- Source material -
┄┄┄┄┄┄┄┄┄┄┄┄┄┄┄┄┄┄┄┄

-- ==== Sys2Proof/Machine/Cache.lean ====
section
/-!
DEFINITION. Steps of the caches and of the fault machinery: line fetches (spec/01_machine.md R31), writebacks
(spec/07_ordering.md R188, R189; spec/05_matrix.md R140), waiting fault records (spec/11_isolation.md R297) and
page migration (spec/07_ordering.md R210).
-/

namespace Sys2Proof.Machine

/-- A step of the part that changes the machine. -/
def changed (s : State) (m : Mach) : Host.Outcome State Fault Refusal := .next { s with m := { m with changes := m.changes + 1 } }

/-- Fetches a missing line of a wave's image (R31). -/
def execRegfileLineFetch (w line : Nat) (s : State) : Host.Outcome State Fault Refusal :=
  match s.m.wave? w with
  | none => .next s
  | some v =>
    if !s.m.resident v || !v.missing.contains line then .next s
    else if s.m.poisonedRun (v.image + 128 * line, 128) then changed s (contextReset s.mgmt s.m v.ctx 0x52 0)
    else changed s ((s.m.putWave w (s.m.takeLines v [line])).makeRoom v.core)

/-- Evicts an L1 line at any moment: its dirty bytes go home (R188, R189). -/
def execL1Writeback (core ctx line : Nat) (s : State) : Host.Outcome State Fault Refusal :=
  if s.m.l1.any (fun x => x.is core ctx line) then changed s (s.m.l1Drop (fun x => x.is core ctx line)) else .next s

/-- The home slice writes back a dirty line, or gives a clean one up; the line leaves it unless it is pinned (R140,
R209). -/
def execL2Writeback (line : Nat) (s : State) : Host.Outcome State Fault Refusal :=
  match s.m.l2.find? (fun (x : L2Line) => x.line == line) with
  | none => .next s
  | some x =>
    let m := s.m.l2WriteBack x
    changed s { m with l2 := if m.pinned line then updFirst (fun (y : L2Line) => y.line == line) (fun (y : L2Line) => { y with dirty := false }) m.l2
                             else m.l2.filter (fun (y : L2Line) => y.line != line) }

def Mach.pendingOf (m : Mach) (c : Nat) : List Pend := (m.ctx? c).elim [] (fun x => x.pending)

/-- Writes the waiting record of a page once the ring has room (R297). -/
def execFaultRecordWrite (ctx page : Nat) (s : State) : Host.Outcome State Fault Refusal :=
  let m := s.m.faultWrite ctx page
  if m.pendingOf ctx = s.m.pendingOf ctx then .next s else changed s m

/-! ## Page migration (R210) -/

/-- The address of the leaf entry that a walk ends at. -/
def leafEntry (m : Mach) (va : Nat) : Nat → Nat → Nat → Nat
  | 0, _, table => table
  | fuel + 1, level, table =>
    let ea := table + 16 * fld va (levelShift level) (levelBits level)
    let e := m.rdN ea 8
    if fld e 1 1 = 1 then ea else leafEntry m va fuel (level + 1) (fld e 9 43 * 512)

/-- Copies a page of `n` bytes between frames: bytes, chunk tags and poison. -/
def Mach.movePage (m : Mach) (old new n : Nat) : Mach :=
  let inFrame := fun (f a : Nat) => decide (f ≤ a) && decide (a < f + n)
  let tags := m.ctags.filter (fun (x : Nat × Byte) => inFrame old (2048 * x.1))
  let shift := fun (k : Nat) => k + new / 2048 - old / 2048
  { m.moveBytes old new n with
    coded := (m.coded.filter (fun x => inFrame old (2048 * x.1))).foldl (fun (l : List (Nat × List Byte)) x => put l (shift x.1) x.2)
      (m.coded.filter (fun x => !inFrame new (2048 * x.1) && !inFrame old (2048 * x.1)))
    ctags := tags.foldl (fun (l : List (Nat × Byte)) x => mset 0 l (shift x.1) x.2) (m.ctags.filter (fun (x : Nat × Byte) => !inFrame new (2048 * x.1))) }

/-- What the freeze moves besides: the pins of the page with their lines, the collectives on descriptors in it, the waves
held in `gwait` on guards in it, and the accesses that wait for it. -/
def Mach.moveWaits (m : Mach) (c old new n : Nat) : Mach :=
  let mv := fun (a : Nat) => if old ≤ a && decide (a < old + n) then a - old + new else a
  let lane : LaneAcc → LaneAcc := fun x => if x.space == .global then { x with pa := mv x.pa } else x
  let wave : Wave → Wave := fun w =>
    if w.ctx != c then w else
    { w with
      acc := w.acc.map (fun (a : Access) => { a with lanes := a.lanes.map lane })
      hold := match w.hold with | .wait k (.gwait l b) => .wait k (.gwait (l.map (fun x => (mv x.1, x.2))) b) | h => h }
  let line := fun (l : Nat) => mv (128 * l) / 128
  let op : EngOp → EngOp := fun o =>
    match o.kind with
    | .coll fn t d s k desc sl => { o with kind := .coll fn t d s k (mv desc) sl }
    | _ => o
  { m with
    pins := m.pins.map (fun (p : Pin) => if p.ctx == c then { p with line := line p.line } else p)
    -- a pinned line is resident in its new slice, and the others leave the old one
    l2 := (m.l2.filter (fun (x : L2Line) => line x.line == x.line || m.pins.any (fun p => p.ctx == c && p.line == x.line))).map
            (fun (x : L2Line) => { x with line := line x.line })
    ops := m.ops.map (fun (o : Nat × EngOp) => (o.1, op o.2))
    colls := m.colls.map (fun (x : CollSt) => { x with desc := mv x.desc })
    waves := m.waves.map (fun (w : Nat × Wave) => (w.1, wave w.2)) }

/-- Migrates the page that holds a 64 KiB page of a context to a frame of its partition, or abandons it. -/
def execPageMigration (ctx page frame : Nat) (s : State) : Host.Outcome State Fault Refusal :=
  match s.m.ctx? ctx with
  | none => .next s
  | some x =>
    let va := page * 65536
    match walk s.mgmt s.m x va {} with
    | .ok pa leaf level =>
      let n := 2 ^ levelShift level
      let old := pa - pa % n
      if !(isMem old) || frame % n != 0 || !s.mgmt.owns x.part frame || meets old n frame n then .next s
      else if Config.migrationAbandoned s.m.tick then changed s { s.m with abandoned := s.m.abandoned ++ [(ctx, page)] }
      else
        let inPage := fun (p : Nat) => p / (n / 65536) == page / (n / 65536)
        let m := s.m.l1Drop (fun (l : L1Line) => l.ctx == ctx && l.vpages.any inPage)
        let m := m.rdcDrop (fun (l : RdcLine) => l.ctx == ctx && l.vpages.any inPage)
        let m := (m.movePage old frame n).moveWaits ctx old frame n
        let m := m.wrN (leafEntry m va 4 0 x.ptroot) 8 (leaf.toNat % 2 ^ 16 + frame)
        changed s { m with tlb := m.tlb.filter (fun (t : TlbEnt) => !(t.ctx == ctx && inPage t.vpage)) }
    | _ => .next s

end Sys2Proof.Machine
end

┄┄┄┄┄┄┄┄┄┄┄┄┄┄┄┄┄┄┄┄

- Work instructions -
Send back an exact copy of only the lines from the line with "if m.pendingOf ctx" up to and including the line with "old new n with" in the data above.

- Written solution -
  if m.pendingOf ctx = s.m.pendingOf ctx then .next s else changed s m

/-! ## Page migration (R210) -/

/-- The address of the leaf entry that a walk ends at. -/
def leafEntry (m : Mach) (va : Nat) : Nat → Nat → Nat → Nat
  | 0, _, table => table
  | fuel + 1, level, table =>
    let ea := table + 16 * fld va (levelShift level) (levelBits level)
    let e := m.rdN ea 8
    if fld e 1 1 = 1 then ea else leafEntry m va fuel (level + 1) (fld e 9 43 * 512)

/-- Copies a page of `n` bytes between frames: bytes, chunk tags and poison. -/
def Mach.movePage (m : Mach) (old new n : Nat) : Mach :=
  let inFrame := fun (f a : Nat) => decide (f ≤ a) && decide (a < f + n)
  let tags := m.ctags.filter (fun (x : Nat × Byte) => inFrame old (2048 * x.1))
  let shift := fun (k : Nat) => k + new / 2048 - old / 2048
  { m.moveBytes old new n with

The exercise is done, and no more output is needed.